(Saved data entries)
■ ■ ■ ■ ■ ■ ■
/-- Where the operand check of R104 passes, the command is the one that the opcode names. -/
theorem encode_eq_of_decodeOperands {c unused : Word} {i j : Instr} (h : decodeOperands c unused j = .command i)
    (hencode : c &&& unused = 0#32 → encode j = c) (hwf : j.wellFormed = true) :
    encode i = c ∧ i.wellFormed = true := by
  unfold decodeOperands at h
  split_ifs at h with hu
  obtain rfl : j = i := Decoded.command.inj h
  exact ⟨hencode hu, hwf⟩

/-- Every bit of a word that decodes is in its opcode, in an operand or in an unused field, which is 0
(R104, R105). -/
theorem encode_eq_of_decode {c : Word} {i : Instr} (h : decode c = .command i) :
    encode i = c ∧ i.wellFormed = true := by
  unfold decode at h
  split at h
  case h_14 hopc =>
    split_ifs at h with hcount
    exact encode_eq_of_decodeOperands h (commandWord_of_unusedLcall hopc) (by simpa [Instr.wellFormed] using hcount)
  case h_1 hopc | h_11 hopc => exact encode_eq_of_decodeOperands h (commandWord_of_unusedAll hopc) rfl
  case h_12 hopc => exact encode_eq_of_decodeOperands h (commandWord_of_unusedRs1Only hopc) rfl
  case h_13 hopc | h_15 hopc => exact encode_eq_of_decodeOperands h (commandWord_of_unusedRdOnly hopc) rfl
  case h_2 hopc | h_3 hopc | h_4 hopc | h_5 hopc | h_9 hopc | h_10 hopc =>
    exact encode_eq_of_decodeOperands h (commandWord_of_unusedTwo hopc) rfl
  case h_6 hopc | h_7 hopc | h_8 hopc | h_16 hopc | h_17 hopc =>
    exact encode_eq_of_decodeOperands h (commandWord_of_unusedThree hopc) rfl
  case h_18 => cases h

end Sys2Proof

namespace Sys2Proof.Machine

/-- Settles O6: the decoder reads back each field that the encoder wrote. -/
theorem decodeOfEncodeIsIdentity : Obligations.DecodeOfEncodeIsIdentity := decode_encode

/-- Settles O7: the fields that the opcode's decoding reads and the unused ones, which it finds 0, are the
whole word. -/
theorem encodeOfDecodeIsIdentity : Obligations.EncodeOfDecodeIsIdentity := fun _ _ => encode_eq_of_decode

/-! ## The opcode table as a classification -/

theorem opcodeTable_mnemonic_injective : ∀ row ∈ opcodeTable, ∀ row' ∈ opcodeTable,
    row.mnemonic = row'.mnemonic → row = row' := by decide

theorem matchesRow_iff_decode {row : OpcodeRow} (hrow : row ∈ opcodeTable) (c : Word) :
    matchesRow c row ↔ ∃ i, decode c = .command i ∧ i.mnemonic = row.mnemonic := by
  constructor
  · intro hfit
    have hopc : fieldOpc c = row.opc := ((and_mask_eq_pattern_iff hrow c).1 hfit.1).1
    obtain ⟨-, i, hi, hd⟩ | ⟨hmisfit, -⟩ := decode_of_row hrow hopc
    · exact ⟨i, hd, hi⟩
    · exact absurd hfit hmisfit
  · rintro ⟨i, hd, hi⟩
    obtain ⟨-, h⟩ | ⟨-, row', hrow', hfit, j, hj, h⟩ | ⟨-, -, h⟩ := decode_cases c
    · cases h.symm.trans hd
    · obtain rfl : j = i := Decoded.command.inj (h.symm.trans hd)
      obtain rfl := opcodeTable_mnemonic_injective row' hrow' row hrow (hj.symm.trans hi)
      exact hfit
    · cases h.symm.trans hd

/-- Settles O8: the three cases of `decode_cases` exclude one another, so each is known by its answer. -/
theorem wordsAreClassifiedByTheOpcodeTable : Obligations.WordsAreClassifiedByTheOpcodeTable := by
  intro c
  refine ⟨fun row hrow => matchesRow_iff_decode hrow c, ?_⟩
  obtain ⟨hr, hd⟩ | ⟨hr, row, hrow, hfit, i, -, hd⟩ | ⟨hr, hmisfit, hd⟩ := decode_cases c
  · rw [hr, hd]; simp
  · have hex : ∃ row ∈ opcodeTable, matchesRow c row := ⟨row, hrow, hfit⟩
    rw [hr, hd]; simp [hex]
  · rw [hr, hd]; simp [hmisfit]

/-- Settles O9: the words are computed from the layout, and the decoder gives each command back. -/
theorem encodingExamples : Obligations.EncodingExamples := by
  have hmvm3 : encode (.mvm3 2 1 0) = 0x15100000#32 := by decide
  have hlcall : encode (.lcall 0 1000#16) = 0x4C0003E8#32 := by decide
  have hlock : encode (.lock 3 1 2) = 0x61940000#32 := by decide
  refine ⟨by decide, hmvm3, ?_, by decide, hlcall, ?_, by decide, hlock, ?_⟩
  · rw [← hmvm3]; exact decode_encode _ rfl
  · rw [← hlcall]; exact decode_encode _ (by decide)
  · rw [← hlock]; exact decode_encode _ rfl

/-- Settles O12: the CMD write is accepted, since its word decodes and the latch is empty. -/
theorem commandWriteIsAccepted : Obligations.CommandWriteIsAccepted :=
  fun _ _ _ hi hidle hturns => step_writeCommand hi hidle hturns

end Sys2Proof.Machine

namespace Sys2Proof.Machine

/-! ## The scalar inverse modulo 256 -/

theorem odd_of_mul_mod_eq_one {a x : Nat} (h : a * x % 256 = 1) : a % 2 = 1 := by
  have hodd : Odd (a * x) := Nat.odd_iff.2 (by omega)
  exact Nat.odd_iff.1 (Nat.odd_mul.1 hodd).1

theorem coprime_of_odd {a : Nat} (h : a % 2 = 1) : Nat.Coprime a 256 :=
  (Nat.odd_iff.2 h).coprime_two_right.pow_right 8

/-- R122: the scan of 1..255 finds an inverse exactly where the byte is odd, and else ends in the sentinel. -/
theorem inv256_cases (a : Byte) :
    (a.toNat % 2 = 0 ∧ inv256 a = 0#8) ∨
    (a.toNat % 2 = 1 ∧ inv256 a ≠ 0#8 ∧ a.toNat * (inv256 a).toNat % 256 = 1) := by
  cases hscan : (List.range' 1 255).find? (fun x => a.toNat * x % 256 == 1) with
  | none =>
    refine .inl ⟨?_, by simp [inv256, hscan]⟩
    by_contra heven
    obtain ⟨x, hx, hinv⟩ := Nat.exists_mul_mod_eq_one_of_coprime
      (coprime_of_odd (Nat.mod_two_ne_zero.1 heven)) (by norm_num)
    have hx0 : x ≠ 0 := by rintro rfl; simp at hinv
    have hmiss := List.find?_eq_none.1 hscan x (List.mem_range'_1.2 ⟨by omega, by omega⟩)
    exact hmiss (by simpa using hinv)
  | some x =>
    have hinv : a.toNat * x % 256 = 1 := by simpa using List.find?_some hscan
    have hx : 1 ≤ x ∧ x < 256 := by simpa using List.mem_of_find?_eq_some hscan
    have hval : (inv256 a).toNat = x := by
      rw [inv256, hscan]
      exact Nat.mod_eq_of_lt hx.2
    refine .inr ⟨odd_of_mul_mod_eq_one hinv, fun h0 => ?_, by rw [hval, hinv]⟩
    rw [h0, BitVec.toNat_zero] at hval
    omega

/-- An odd number cancels modulo 256. -/
theorem eq_of_mul_mod_eq_one {a x y : Nat} (hx : a * x % 256 = 1) (hy : a * y % 256 = 1) (hx' : x < 256)
    (hy' : y < 256) : x = y := by
  have hmod : a * x ≡ a * y [MOD 256] := hx.trans hy.symm
  exact (Nat.ModEq.cancel_left_of_coprime (coprime_of_odd (odd_of_mul_mod_eq_one hx)).symm hmod).eq_of_lt_of_lt
    hx' hy'

/-- Settles O28: the scan finds an inverse of an odd byte, and two inverses below 256 are equal. -/
theorem scalarInverseIsUnique : Obligations.ScalarInverseIsUnique := by
  intro a
  have hlt := (inv256 a).isLt
  obtain ⟨heven, h0⟩ | ⟨hodd, hne, hinv⟩ := inv256_cases a
  · exact ⟨fun hodd => by omega, fun _ => h0⟩
  · have hpos : (inv256 a).toNat ≠ 0 := fun h => hne (BitVec.eq_of_toNat_eq h)
    exact ⟨fun _ => ⟨by omega, by omega, hinv, fun y _ hy hyinv => eq_of_mul_mod_eq_one hyinv hinv (by omega) hlt⟩,
      fun heven => by omega⟩

/-! ## Registers a command writes -/

theorem getElem_w_writeW_same (d : WReg) (v : Wide) (s : State) : (writeW d v s).w[d] = v :=
  readW_writeW_same d v s

theorem getElem_x_writeX_same (d : XReg) (v : Word) (s : State) : (writeX d v s).x[d] = v :=
  readX_writeX_same d v s

theorem sameWBut_writeW (d : WReg) (v : Wide) (s : State) : sameWBut d s (writeW d v s) :=
  fun i hi => readW_writeW_of_ne i d hi v s

theorem sameXBut_writeX (d : XReg) (v : Word) (s : State) : sameXBut d s (writeX d v s) :=
  fun i hi => readX_writeX_of_ne i d hi v s

theorem wordOfByte_toNat (b : Byte) : (wordOfByte b).toNat = b.toNat :=
  BitVec.toNat_setWidth_of_le (by norm_num)

/-- R123: SINV takes the inverse of the source's low byte, which is one of the whole word modulo 256. -/
theorem execSinv_cases (d src : XReg) (s : State) :
    (s.x[src].toNat % 2 = 0 ∧ execSinv d src s = .next (complete (setNi true (writeX d 0#32 s)))) ∨
    (s.x[src].toNat % 2 = 1 ∧ ∃ r : Byte, s.x[src].toNat * r.toNat % 256 = 1 ∧
      execSinv d src s = .next (complete (setNi false (writeX d (wordOfByte r) s)))) := by
  have hlow : ((readX src s).setWidth 8).toNat = s.x[src].toNat % 256 := BitVec.toNat_setWidth ..
  obtain ⟨heven, h0⟩ | ⟨hodd, hne, hinv⟩ := inv256_cases ((readX src s).setWidth 8)
  · exact .inl ⟨by omega, by rw [execSinv, h0]; rfl⟩
  · rw [hlow, Nat.mod_mul_mod] at hinv
    exact .inr ⟨by omega, _, hinv, by simp only [execSinv, beq_eq_false_iff_ne.2 hne]⟩

/-- Settles O29: by the parity of the source, which is that of its low byte. -/
theorem sinvWritesTheInverse : Obligations.SinvWritesTheInverse := by
  intro d src s
  obtain ⟨heven, hexec⟩ | ⟨hodd, r, hinv, hexec⟩ := execSinv_cases d src s
  · exact ⟨_, hexec, ⟨rfl, rfl⟩, fun hodd => by omega, fun _ => ⟨rfl, getElem_x_writeX_same d _ s⟩,
      sameXBut_writeX d _ s, rfl, ⟨rfl, rfl⟩, exec_next_sameControl (i := .sinv d src) hexec⟩
  · have hdest : (complete (setNi false (writeX d (wordOfByte r) s))).x[d].toNat = r.toNat := by
      rw [complete_x, setNi_x, getElem_x_writeX_same, wordOfByte_toNat]
    exact ⟨_, hexec, ⟨rfl, rfl⟩, fun _ => ⟨rfl, by rw [hdest]; exact r.isLt, by rw [hdest]; exact hinv⟩,
      fun heven => by omega, sameXBut_writeX d _ s, rfl, ⟨rfl, rfl⟩,
      exec_next_sameControl (i := .sinv d src) hexec⟩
■ ■ ■ ■ ■ ■ ■
• Assigned task: Beginning at the line with "split_ifs at h with hcount" and stopping after the line with "case h_1 hopc", please write out every line of the data above exactly and nothing else.

• Worked solution:
    split_ifs at h with hcount
    exact encode_eq_of_decodeOperands h (commandWord_of_unusedLcall hopc) (by simpa [Instr.wellFormed] using hcount)
  case h_1 hopc | h_11 hopc => exact encode_eq_of_decodeOperands h (commandWord_of_unusedAll hopc) rfl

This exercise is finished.